I am literally using the description from this post:
[R XML - combining parent and child nodes into data frame
So far my code looks like this:
library(XML)
library(plyr)
library(purrr)
api <- function(path) {
url1 <- modify_url("https://ws01.cenace.gob.mx", port = "8082", path = path)
GET(url1)
}
resp <- api("/SWPML/SIM/BCS/MDA/07CAB-115,07BLE-115/2017/03/15/2017/03/15/XML")
url1 <- xmlParse(resp)
mtg_num <- length(xpathSApply(url1, "//Nodo"))

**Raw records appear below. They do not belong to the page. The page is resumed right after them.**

/-! ### Timers and pins (Chapter 2) -/

/-- The run state of a timer; the next expiry is present exactly while RUNNING (R26). -/
inductive TimerRun where
  | stopped
  | running (next : Time)
  deriving DecidableEq, Repr

/-- An interval timer: period in units of 100 µs and run state (R26). -/
structure Timer where
  period : BitVec 16
  run : TimerRun
  deriving DecidableEq, Repr

/-- The edge mode of a trigger pin (R32). -/
inductive EdgeMode where
  | off
  | rising
  | falling
  | both
  deriving DecidableEq, Repr

/-- A trigger pin: edge mode (R32), recorded level, absent until the first level after reset is recorded, and the time since
that level was recorded or, before the first, since reset release, in counts of 12.5 ns, stopping at the 20 (250 ns) that
a new level must hold (R31). -/
structure Pin where
  mode : EdgeMode
  level : Option Level
  since : Nat
  deriving DecidableEq, Repr

/-! ### Tickets (Chapter 3) -/

/-- The source of a trigger (R37). -/
inductive Origin where
  | port (p : Port)
  | timer (k : TimerId)
  | pin (k : PinId)
  | monitor (m : MonId)
  deriving DecidableEq, Repr

/-- A ticket of the Dispatch Queue (R38). -/
structure Ticket where
  entry : EntryId
  origin : Origin
  cls : Fin 4
  number : BitVec 16
  time : Time
  deriving DecidableEq, Repr

/-! ### Converter (Chapter 4) -/

/-- The copy taken at dispatch (R65). -/
structure Copy where
  entry : EntryId
  pos : PosInput
  neg : NegInput
  gain : Gain
  settle : Fin 16
  avg : Averaging
  dest : SlotId
  link : Option EntryId
  notice : Bool
  revision : BitVec 8
  scope : Scope
  position : Nat
  deriving DecidableEq, Repr

/-- The converter's state with the conversion in flight, which exists exactly while SETTLING or SAMPLING (R64): the copy
and, while SAMPLING, the samples ended, their sum and the full-scale note (R70). -/
inductive Converter where
  | calibrating
  | idle
  | settling (copy : Copy)
  | sampling (copy : Copy) (taken : Nat) (sum : Int) (fullScale : Bool)
  | held
  deriving DecidableEq, Repr

/-! ### Sampling Clock (Chapter 5) -/

/-- Clock mode (section 5.1). -/
inductive ClockMode where
  | internal
  | multiplied
  | external
  deriving DecidableEq, Repr

/-- Clock divider (section 5.1). -/
inductive Divider where
  | d1
  | d2
  | d4
  | d8
  deriving DecidableEq, Repr

/-- A mode and a divider (R85). -/
structure ClockSetting where
  mode : ClockMode
  divider : Divider
  deriving DecidableEq, Repr

/-- The switch phase, with the request present exactly while a switch is in progress (R84). -/
inductive SwitchPhase where
  | none
  | draining (request : ClockSetting)
  | acquiring (request : ClockSetting)
  deriving DecidableEq, Repr

/-- The state of the locked loop (R84). -/
inductive Loop where
  | stopped
  | starting
  | locked
  deriving DecidableEq, Repr

/-- A run of CLKIN (R91): the rising edges in it, the time since the first of them and the time since the latest, in counts
of 12.5 ns (notes/assumptions/16.md). -/
structure ClkinRun where
  edges : Nat
  length : Nat
  since : Nat
  deriving DecidableEq, Repr

/-- The Sampling Clock (R84). The measured CLKIN frequency is the number of rising edges in 256 µs (R91). The run is the one
in progress while CLKIN is being qualified, absent when there is none (R91). -/
structure Clock where
  active : ClockSetting
  phase : SwitchPhase
  deadline : Option Time
  measured : Option Nat
  loop : Loop
  run : Option ClkinRun
  deriving DecidableEq, Repr

/-! ### Result Store (Chapter 6) -/

/-- A slot record (R98). -/
structure SlotRecord where
  value : BitVec 16
  sequence : BitVec 16
  timestamp : Time
  source : EntryId
  revision : BitVec 8
  valid : Bool
  overrange : Bool
  overrun : Bool
  retired : Bool
  deriving DecidableEq, Repr

/-! ### Limit monitors (Chapter 7) -/

/-- A zone other than UNKNOWN (R116). -/
inductive Zone where
  | below
  | inside
  | above
  deriving DecidableEq, Repr

/-- Persistence 1 to 4 (section 7.1). -/
inductive Persistence where
  | p1
  | p2
  | p3
  | p4
  deriving DecidableEq, Repr

/-- Edge mode of a monitor (R128). -/
inductive MonitorEdge where
  | enterAbove
  | enterBelow
  | leaveInside
  | anyChange
  deriving DecidableEq, Repr

/-- Action of a monitor (section 7.1). -/
inductive MonitorAction where
  | notify
  | notifyAndTrigger (target : EntryId)
  deriving DecidableEq, Repr

/-- The seven content fields of a monitor (R116). The limits are signed 16-bit numbers. -/
structure MonitorContents where
  slot : SlotId
  low : BitVec 16
  high : BitVec 16
  hyst : Fin 1024
  persist : Persistence
  edge : MonitorEdge
  action : MonitorAction
  deriving DecidableEq, Repr

/-- The default contents of a FREE monitor (section 7.1). -/
def MonitorContents.default : MonitorContents :=
  { slot := 0, low := BitVec.ofInt 16 (-32768), high := BitVec.ofInt 16 32767, hyst := 0, persist := .p1,
    edge := .anyChange, action := .notify }

/-- A limit monitor (R117). The zone is absent while UNKNOWN; the candidate zone and its count are absent together. -/
structure Monitor where
  contents : MonitorContents
  state : ItemState
  revision : BitVec 8
  zone : Option Zone
  candidate : Option (Zone × Nat)
  crossings : BitVec 16
  deriving DecidableEq, Repr

/-! ### Notices and event records (Chapter 8) -/

/-- The kinds of an event record (R132). -/
inductive NoticeKind where
  | completion
  | monitor
  | dropped
  | discarded
  | proposal
  | clock
  | peer
  | overflow
  deriving DecidableEq, Repr

/-- The detail of a MONITOR record (R132). -/
inductive MonitorDetail where
  | zone (z : Zone)
  | retargeted
  deriving DecidableEq, Repr

/-- The cause of a DISCARDED record (R132). -/
inductive DiscardCause where
  | edited
  | released
  | chainBroken
  deriving DecidableEq, Repr

/-- The outcome of a proposal; `opened` also stands for OPEN (11 section 11.3). -/
inductive ProposalOutcome where
  | opened
  | adopted
  | refused
  | expired
  | withdrawn
  deriving DecidableEq, Repr

/-- The cause of a failed clock switch (R94). -/
inductive SwitchCause where
  | lockTimeout
  | noClock
  | tooFast
  deriving DecidableEq, Repr

/-- The outcome of a clock switch (R95). -/
inductive SwitchOutcome where
  | done
  | failed (cause : SwitchCause)
  deriving DecidableEq, Repr

/-- The detail of a PEER record (R182). -/
inductive PeerDetail where
  | attached
  | detached
  | expired
  deriving DecidableEq, Repr

/-- What a record says: its kind with subject, detail and value (R132). -/
inductive Notice where
  | completion (e : EntryId) (slot : SlotId) (sequence : BitVec 16) (value : BitVec 16)
  | monitor (m : MonId) (detail : MonitorDetail) (value : BitVec 16)
  | dropped (e : EntryId)
  | discarded (e : EntryId) (cause : DiscardCause)
  | proposal (id : BitVec 8) (outcome : ProposalOutcome) (author : Port)
  | clock (setting : ClockSetting) (outcome : SwitchOutcome)
  | peer (p : Port) (detail : PeerDetail) (number : BitVec 8)
  | overflow (firstLost : NoticeKind)
  deriving DecidableEq, Repr

/-- An event record: what it says, how many notices it stands for, and its stamp (R132). -/
structure EventRecord where
  notice : Notice
  count : BitVec 8
  stamp : Time
  deriving DecidableEq, Repr

/-- A subscription set (R136). -/
structure Subscriptions where
  completion : Bool
  monitor : Bool
  loss : Bool
  clock : Bool
  peer : Bool
  deriving DecidableEq, Repr

/-- The empty subscription set. -/
def Subscriptions.empty : Subscriptions := ⟨false, false, false, false, false⟩

/-! ### Proposals (Chapter 9) -/

/-- The subject of a proposal with its arguments (section 9.3). -/
inductive Subject where
  | entrySet (e : EntryId) (contents : EntryContents)
  | entryRemove (e : EntryId)
  | monitorSet (m : MonId) (contents : MonitorContents)
  | monitorRemove (m : MonId)
  | timerSet (k : TimerId) (period : BitVec 16) (run : Bool)
  | pinSet (k : PinId) (edge : EdgeMode)
  | clockSet (setting : ClockSetting)
  | agingSet (period : BitVec 8)
  | windowSet (window : BitVec 8)
  deriving DecidableEq, Repr

/-- An open proposal (R150). -/
structure Proposal where
  id : BitVec 8
  author : Port
  subject : Subject
  deadline : Time
  required : PortSet
  accepted : PortSet
  deriving DecidableEq, Repr

/-! ### Ports (Chapters 6, 8 and 10) -/

/-- The status of a response record (section 10.8). -/
inductive Status where
  | ok
  | coalesced
  | already
  | busy
  | denied
  | notAttached
  | invalid
  | quota
  | queueFull
  | chainInvalid
  | noProposal
  | noData
  | frameError
  | notReady
  | reset
  | expired
  deriving DecidableEq, Repr

/-- A response record (R172), without the length and CRC bytes, which are computed when it is sent. -/
structure Response where
  tag : Byte
  echo : Byte
  status : Status
  data : List Byte
  deriving DecidableEq, Repr

/-- The select line of a port: no frame in progress, a frame with the record its SDOx shifts out (R168), or a frame that a
device reset abandoned or that began while the reset was held, which is not judged (R186). -/
inductive FrameLine where
  | idle
  | shifting (out : Response)
  | abandoned
  deriving DecidableEq, Repr
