-- ==== Sys2Proof/Machine/SamplingClock.lean ====
section
/-! DEFINITION. The Sampling Clock (Chapter 5): the stages of a clock switch, the runs of CLKIN, and the meanings of LOCK_REPORT,
QUALIFICATION and ACQUISITION_DEADLINE_EXPIRY. -/

namespace Sys2Proof.Machine

/-- The loop after a successful switch to `mode`: stopped when it is locked and no longer the source (R93 step 1). -/
def loopAfter (l : Loop) (mode : ClockMode) : Loop :=
  match mode, l with
  | .multiplied, l => l
  | .internal, .locked => .stopped
  | .external, .locked => .stopped
  | .internal, l => l
  | .external, l => l

/-- The clock after a successful switch (R93 steps 1 and 2). -/
def Clock.succeed (c : Clock) (r : ClockSetting) : Clock :=
  { active := r, phase := .none, deadline := none,
    measured := if r.mode = .external then c.measured else none,
    loop := loopAfter c.loop r.mode,
    run := none }

/-- The successful end of a switch (R93): the converter calibrates on the new clock, and CLOCK DONE is raised. -/
def State.switchDone (s : State) (r : ClockSetting) : State :=
  ({ s with
      clock := s.clock.succeed r
      converter := .calibrating
      work := workLeft r calibrationPeriods }).raise (.clock r .done) (s.subscribed (·.clock))

/-- The failed end of a switch (R94): the converter is IDLE, the Arbiter is consulted, and CLOCK FAILED is raised. -/
def State.switchFailed (s : State) (r : ClockSetting) (cause : SwitchCause) : State :=
  let s1 := { s with
    clock := { s.clock with phase := .none, deadline := none, run := none }, converter := .idle, work := none }
  s1.consult.raise (.clock r (.failed cause)) (s.subscribed (·.clock))

/-- The measured frequency held is too fast for divider `d`; a frequency is held whenever EXTERNAL is active
(notes/assumptions/15.md). -/
def Clock.measuredTooFast (c : Clock) (d : Divider) : Bool :=
  match c.measured with
  | some edges => tooFast edges d
  | none => false

/-- Acquisition begins: the course that the request and the active mode decide (R89). -/
def State.acquire (s : State) (r : ClockSetting) : State :=
  if r.mode = s.clock.active.mode then
    if r.mode = .external ∧ s.clock.measuredTooFast r.divider then s.switchFailed r .tooFast
    else s.switchDone r
  else
    match r.mode with
    | .internal => s.switchDone r
    | .multiplied => { s with clock := { s.clock with deadline := some (s.after 500), loop := .starting } }
    | .external => { s with clock := { s.clock with deadline := some (s.after 2000), run := none } }

/-- Draining ends: the converter is HELD, the phase becomes ACQUIRING, and acquisition begins (R88). -/
def State.endDraining (s : State) (r : ClockSetting) : State :=
  ({ s with converter := .held, work := none, clock := { s.clock with phase := .acquiring r } }).acquire r

/-- The converter's present work ends: it becomes HELD when draining is noted, and otherwise IDLE, which consults the
Arbiter (R75 step 3, R81, R82). -/
def State.workEnds (s : State) : State :=
  match s.clock.phase with
  | .draining r => s.endDraining r
  | .none => ({ s with converter := .idle, work := none }).consult
  | .acquiring _ => ({ s with converter := .idle, work := none }).consult

/-- Adoption of CLOCK_SET (R87): nothing when the request equals the active clock, and otherwise a switch begins; an IDLE
converter is HELD at once (R82). -/
def State.startSwitch (s : State) (r : ClockSetting) : State :=
  if r = s.clock.active then s
  else
    let s1 := { s with clock := { s.clock with phase := .draining r } }
    match s.converter with
    | .idle => s1.endDraining r
    | .calibrating => s1
    | .settling _ => s1
    | .sampling _ _ _ _ => s1
    | .held => s1

/-! ### CLKIN (R91) -/

/-- CLKIN is watched for a qualifying run: EXTERNAL is being acquired (R91). -/
def Clock.watching (c : Clock) : Bool :=
  match c.phase with
  | .acquiring r => r.mode == .external
  | .none => false
  | .draining _ => false

/-- The run that a rising edge of CLKIN begins (R91). -/
def ClkinRun.start : ClkinRun := { edges := 1, length := 0, since := 0 }

/-- The run after a rising edge of CLKIN (R91): the first edge begins one; a period of at least 25 ns goes on with it, and a
shorter one breaks it, with the run beginning anew at the edge that ends that period (notes/assumptions/16.md). -/
def ClkinRun.next : Option ClkinRun → ClkinRun
  | none => .start
  | some x => if 2 ≤ x.since then { x with edges := x.edges + 1, since := 0 } else .start

/-- A count passes in a run of CLKIN: more than 250 ns with no rising edge breaks it, and a broken run is forgotten (R91). -/
def ClkinRun.tick (x : ClkinRun) : Option ClkinRun :=
  if x.since < 20 then some { x with length := x.length + 1, since := x.since + 1 } else none

/-- A run has lasted 256 µs, 20480 counts (R91). -/
def ClkinRun.lasted (x : ClkinRun) : Bool := x.length == 20480

/-! ### Events -/

/-- LOCK_REPORT at the Sampling Clock (R90): it has an effect only while the loop is being acquired. -/
def lockReportEvent (s : State) : State :=
  match s.clock.phase, s.clock.loop with
  | .acquiring r, .starting => ({ s with clock := { s.clock with loop := .locked, deadline := none } }).switchDone r
  | .acquiring _, .stopped => s
  | .acquiring _, .locked => s
  | .none, _ => s
  | .draining _, _ => s

/-- LOCK_REPORT. -/
def execLockReport (s : State) : Host.Outcome State Fault Refusal := .next (s.unlessHeld lockReportEvent)

/-- The frequency check at qualification (R91, R92): the measured frequency is kept only when the switch succeeds. -/
def State.qualify (s : State) (r : ClockSetting) (edges : Nat) : State :=
  if tooFast edges r.divider then s.switchFailed r .tooFast
  else ({ s with clock := { s.clock with measured := some edges, deadline := none } }).switchDone r

/-- QUALIFICATION at the Sampling Clock: it comes about when EXTERNAL is being acquired and the run held, of `edges` rising
edges, has lasted 256 µs; they are the measured frequency (R91). -/
def qualificationEvent (edges : Nat) (s : State) : State :=
  match s.clock.phase, s.clock.run with
  | .acquiring r, some x => if r.mode = .external ∧ x.lasted ∧ x.edges = edges then s.qualify r edges else s
  | .acquiring _, none => s
  | .none, _ => s
  | .draining _, _ => s

/-- QUALIFICATION. -/
def execQualification (edges : Nat) (s : State) : Host.Outcome State Fault Refusal :=
  .next (s.unlessHeld (qualificationEvent edges))

/-- An acquisition that runs out of time (R90, R91): a starting loop is stopped, and the switch fails. -/
def State.acquisitionFails (s : State) (r : ClockSetting) : State :=
  match r.mode with
  | .multiplied => ({ s with clock := { s.clock with loop := .stopped } }).switchFailed r .lockTimeout
  | .external => s.switchFailed r .noClock
  | .internal => s

/-- ACQUISITION_DEADLINE_EXPIRY at the Sampling Clock: the timebase is at the acquisition deadline (R90, R91). -/
def acquisitionDeadlineEvent (s : State) : State :=
  match s.clock.phase with
  | .acquiring r => if s.clock.deadline = some s.timebase then s.acquisitionFails r else s
  | .none => s
  | .draining _ => s

/-- ACQUISITION_DEADLINE_EXPIRY. -/
def execAcquisitionDeadlineExpiry (s : State) : Host.Outcome State Fault Refusal :=
  .next (s.unlessHeld acquisitionDeadlineEvent)

end Sys2Proof.Machine
end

#I am using same names as example
#meeting_list is a 0X0 list
meeting_list <- lapply(seq(mtg_num), function(i) {
races_num <- length(xpathSApply(url1, sprintf("//Resultados[%s]/Valores", i)))
data.frame(
meeting_id = rep(xpathSApply(url1, sprintf("//clv_nodo", i)), races_num)
)
})
final_df <- cbind(do.call(rbind, meeting_list),
xmlToDataFrame(nodes = getNodeSet(url1, "//Valores/Valor")),
XML:::xmlAttrsToDataFrame(getNodeSet(url1, "//Valores/Valor")))
Since meeting_list is 0X0 when I try to bind it to "Valor" it gives me an error:
Error in data.frame(..., check.names = FALSE) :
arguments imply differing number of rows: 0, 48
In addition: Warning message:
In combineNamedVectors(lapply(doc, xmlAttrs), attrs, omit, ...) :
no elements to combine across records
How can I possible parse correctly "clv_nodo" and expand it to the 48 values in "Valores".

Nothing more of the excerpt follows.